• Assigned task:
Please filter the data below down to the lines holding the string "partLinks".

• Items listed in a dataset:

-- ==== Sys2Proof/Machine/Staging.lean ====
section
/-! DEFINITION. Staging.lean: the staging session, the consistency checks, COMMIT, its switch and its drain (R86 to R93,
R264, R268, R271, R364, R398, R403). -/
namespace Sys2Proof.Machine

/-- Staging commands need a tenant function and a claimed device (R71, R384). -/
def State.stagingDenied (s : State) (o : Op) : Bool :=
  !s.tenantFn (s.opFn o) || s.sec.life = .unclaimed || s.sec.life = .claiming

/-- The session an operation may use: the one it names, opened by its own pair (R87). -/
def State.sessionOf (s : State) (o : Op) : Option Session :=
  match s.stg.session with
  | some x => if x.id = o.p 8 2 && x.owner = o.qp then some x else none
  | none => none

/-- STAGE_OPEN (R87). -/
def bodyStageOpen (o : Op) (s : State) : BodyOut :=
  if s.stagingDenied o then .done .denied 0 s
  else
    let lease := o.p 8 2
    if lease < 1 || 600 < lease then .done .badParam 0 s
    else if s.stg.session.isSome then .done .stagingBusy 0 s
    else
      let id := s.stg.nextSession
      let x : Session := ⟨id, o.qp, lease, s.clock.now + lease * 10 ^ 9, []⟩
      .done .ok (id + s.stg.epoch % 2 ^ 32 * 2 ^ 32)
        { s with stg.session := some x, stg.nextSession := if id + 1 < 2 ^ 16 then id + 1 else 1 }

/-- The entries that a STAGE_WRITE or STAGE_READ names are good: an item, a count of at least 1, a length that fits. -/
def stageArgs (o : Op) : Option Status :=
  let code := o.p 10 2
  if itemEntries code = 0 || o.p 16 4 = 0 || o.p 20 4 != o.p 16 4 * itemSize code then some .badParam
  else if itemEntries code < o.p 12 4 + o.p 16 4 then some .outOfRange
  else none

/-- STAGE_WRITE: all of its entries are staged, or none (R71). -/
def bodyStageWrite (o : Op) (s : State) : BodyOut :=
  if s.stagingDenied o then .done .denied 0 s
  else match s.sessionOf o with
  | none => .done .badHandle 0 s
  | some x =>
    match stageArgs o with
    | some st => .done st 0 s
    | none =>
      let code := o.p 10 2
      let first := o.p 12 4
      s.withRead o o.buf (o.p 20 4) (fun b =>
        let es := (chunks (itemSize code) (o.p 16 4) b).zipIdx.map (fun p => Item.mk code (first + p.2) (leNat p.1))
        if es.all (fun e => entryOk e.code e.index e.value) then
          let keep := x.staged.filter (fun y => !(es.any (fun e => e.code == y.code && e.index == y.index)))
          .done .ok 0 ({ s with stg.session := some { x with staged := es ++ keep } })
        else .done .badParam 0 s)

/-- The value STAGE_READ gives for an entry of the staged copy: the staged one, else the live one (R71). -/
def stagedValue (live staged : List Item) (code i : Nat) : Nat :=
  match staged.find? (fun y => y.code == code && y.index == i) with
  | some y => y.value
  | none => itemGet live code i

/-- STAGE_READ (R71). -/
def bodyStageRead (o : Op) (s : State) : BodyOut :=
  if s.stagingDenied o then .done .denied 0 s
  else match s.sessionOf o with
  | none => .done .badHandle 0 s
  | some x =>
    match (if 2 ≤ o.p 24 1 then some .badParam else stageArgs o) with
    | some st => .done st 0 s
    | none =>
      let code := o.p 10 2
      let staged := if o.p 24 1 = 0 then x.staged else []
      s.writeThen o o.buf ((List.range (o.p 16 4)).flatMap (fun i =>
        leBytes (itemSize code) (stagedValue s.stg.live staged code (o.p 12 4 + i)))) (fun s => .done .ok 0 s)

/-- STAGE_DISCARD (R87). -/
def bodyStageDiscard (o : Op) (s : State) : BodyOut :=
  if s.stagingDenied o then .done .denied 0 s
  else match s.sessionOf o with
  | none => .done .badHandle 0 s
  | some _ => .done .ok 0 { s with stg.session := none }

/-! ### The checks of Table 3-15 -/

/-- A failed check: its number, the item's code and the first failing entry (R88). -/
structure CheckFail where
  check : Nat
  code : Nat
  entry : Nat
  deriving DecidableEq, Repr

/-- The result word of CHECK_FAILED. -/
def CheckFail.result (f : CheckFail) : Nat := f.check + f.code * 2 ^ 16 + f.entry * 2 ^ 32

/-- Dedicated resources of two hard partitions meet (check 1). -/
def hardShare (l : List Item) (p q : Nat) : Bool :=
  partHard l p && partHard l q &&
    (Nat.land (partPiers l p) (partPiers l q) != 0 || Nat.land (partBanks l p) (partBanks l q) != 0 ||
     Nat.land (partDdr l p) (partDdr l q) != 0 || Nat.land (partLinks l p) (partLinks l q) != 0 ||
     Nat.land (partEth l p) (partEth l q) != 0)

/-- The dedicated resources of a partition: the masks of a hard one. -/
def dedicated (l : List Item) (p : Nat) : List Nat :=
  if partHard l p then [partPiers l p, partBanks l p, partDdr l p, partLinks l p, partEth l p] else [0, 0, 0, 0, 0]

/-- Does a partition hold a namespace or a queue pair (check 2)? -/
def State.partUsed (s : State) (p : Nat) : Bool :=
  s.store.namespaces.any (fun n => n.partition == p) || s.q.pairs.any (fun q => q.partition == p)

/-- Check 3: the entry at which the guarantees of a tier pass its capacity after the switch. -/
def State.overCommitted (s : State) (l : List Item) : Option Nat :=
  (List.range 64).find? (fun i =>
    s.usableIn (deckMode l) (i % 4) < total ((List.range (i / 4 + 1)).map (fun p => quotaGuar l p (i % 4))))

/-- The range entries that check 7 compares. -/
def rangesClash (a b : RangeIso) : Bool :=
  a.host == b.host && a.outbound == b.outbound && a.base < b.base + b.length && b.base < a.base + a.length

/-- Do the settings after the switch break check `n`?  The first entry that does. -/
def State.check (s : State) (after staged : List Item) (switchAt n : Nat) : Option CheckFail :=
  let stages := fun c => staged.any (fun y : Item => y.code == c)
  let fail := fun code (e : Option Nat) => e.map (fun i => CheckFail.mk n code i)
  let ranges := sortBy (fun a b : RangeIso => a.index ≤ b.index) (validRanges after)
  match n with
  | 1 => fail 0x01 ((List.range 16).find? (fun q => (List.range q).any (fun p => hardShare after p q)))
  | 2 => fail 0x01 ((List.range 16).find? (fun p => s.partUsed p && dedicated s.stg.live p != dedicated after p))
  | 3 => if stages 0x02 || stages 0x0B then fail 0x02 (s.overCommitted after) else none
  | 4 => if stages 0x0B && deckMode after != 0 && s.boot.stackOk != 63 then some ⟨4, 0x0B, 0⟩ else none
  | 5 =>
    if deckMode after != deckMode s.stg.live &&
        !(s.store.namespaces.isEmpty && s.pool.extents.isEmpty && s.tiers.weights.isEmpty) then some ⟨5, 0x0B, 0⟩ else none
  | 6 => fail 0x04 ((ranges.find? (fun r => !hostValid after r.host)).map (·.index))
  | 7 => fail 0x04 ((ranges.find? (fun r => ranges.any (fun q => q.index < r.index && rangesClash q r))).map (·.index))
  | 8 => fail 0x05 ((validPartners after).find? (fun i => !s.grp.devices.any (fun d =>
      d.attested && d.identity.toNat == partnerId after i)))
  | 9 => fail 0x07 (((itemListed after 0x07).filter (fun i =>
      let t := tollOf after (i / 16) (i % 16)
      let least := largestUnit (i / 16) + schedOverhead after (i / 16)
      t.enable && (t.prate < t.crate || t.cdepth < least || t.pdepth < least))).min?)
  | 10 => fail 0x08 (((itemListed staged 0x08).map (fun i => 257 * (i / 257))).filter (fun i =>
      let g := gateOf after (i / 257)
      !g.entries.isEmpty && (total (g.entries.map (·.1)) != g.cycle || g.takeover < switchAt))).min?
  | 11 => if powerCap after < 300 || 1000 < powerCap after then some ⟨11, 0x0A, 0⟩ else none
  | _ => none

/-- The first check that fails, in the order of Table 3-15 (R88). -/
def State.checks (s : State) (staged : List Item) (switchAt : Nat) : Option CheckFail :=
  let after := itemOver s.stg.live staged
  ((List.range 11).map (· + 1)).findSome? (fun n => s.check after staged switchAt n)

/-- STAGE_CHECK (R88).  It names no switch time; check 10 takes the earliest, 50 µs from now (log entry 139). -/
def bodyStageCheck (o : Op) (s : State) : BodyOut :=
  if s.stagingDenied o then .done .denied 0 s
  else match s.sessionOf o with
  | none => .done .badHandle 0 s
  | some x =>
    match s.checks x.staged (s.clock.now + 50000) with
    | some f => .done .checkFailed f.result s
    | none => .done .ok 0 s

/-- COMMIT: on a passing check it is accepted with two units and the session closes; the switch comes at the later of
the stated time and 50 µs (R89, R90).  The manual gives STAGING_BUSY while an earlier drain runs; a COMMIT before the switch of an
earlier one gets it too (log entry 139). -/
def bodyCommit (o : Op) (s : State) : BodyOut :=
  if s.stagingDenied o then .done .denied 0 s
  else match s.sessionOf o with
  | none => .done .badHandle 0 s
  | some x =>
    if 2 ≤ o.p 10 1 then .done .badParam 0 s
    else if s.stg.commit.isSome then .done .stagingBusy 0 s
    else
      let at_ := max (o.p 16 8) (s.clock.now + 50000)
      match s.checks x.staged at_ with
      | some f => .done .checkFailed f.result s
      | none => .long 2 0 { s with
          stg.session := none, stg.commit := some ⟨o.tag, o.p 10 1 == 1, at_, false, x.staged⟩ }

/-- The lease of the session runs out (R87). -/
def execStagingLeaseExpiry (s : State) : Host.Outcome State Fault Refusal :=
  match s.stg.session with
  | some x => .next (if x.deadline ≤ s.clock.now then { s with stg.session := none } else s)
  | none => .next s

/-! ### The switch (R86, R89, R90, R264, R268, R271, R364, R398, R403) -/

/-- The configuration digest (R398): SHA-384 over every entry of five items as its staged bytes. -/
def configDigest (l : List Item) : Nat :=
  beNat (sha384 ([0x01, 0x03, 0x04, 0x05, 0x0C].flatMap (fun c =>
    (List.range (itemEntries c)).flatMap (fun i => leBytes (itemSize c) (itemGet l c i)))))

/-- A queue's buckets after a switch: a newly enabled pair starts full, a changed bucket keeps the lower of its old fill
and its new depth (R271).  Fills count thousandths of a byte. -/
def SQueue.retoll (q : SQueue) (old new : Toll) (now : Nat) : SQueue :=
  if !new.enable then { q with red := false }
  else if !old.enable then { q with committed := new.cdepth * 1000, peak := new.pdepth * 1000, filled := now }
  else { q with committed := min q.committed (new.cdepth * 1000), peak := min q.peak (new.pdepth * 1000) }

• Exercise solution:
     Nat.land (partDdr l p) (partDdr l q) != 0 || Nat.land (partLinks l p) (partLinks l q) != 0 ||
  if partHard l p then [partPiers l p, partBanks l p, partDdr l p, partLinks l p, partEth l p] else [0, 0, 0, 0, 0]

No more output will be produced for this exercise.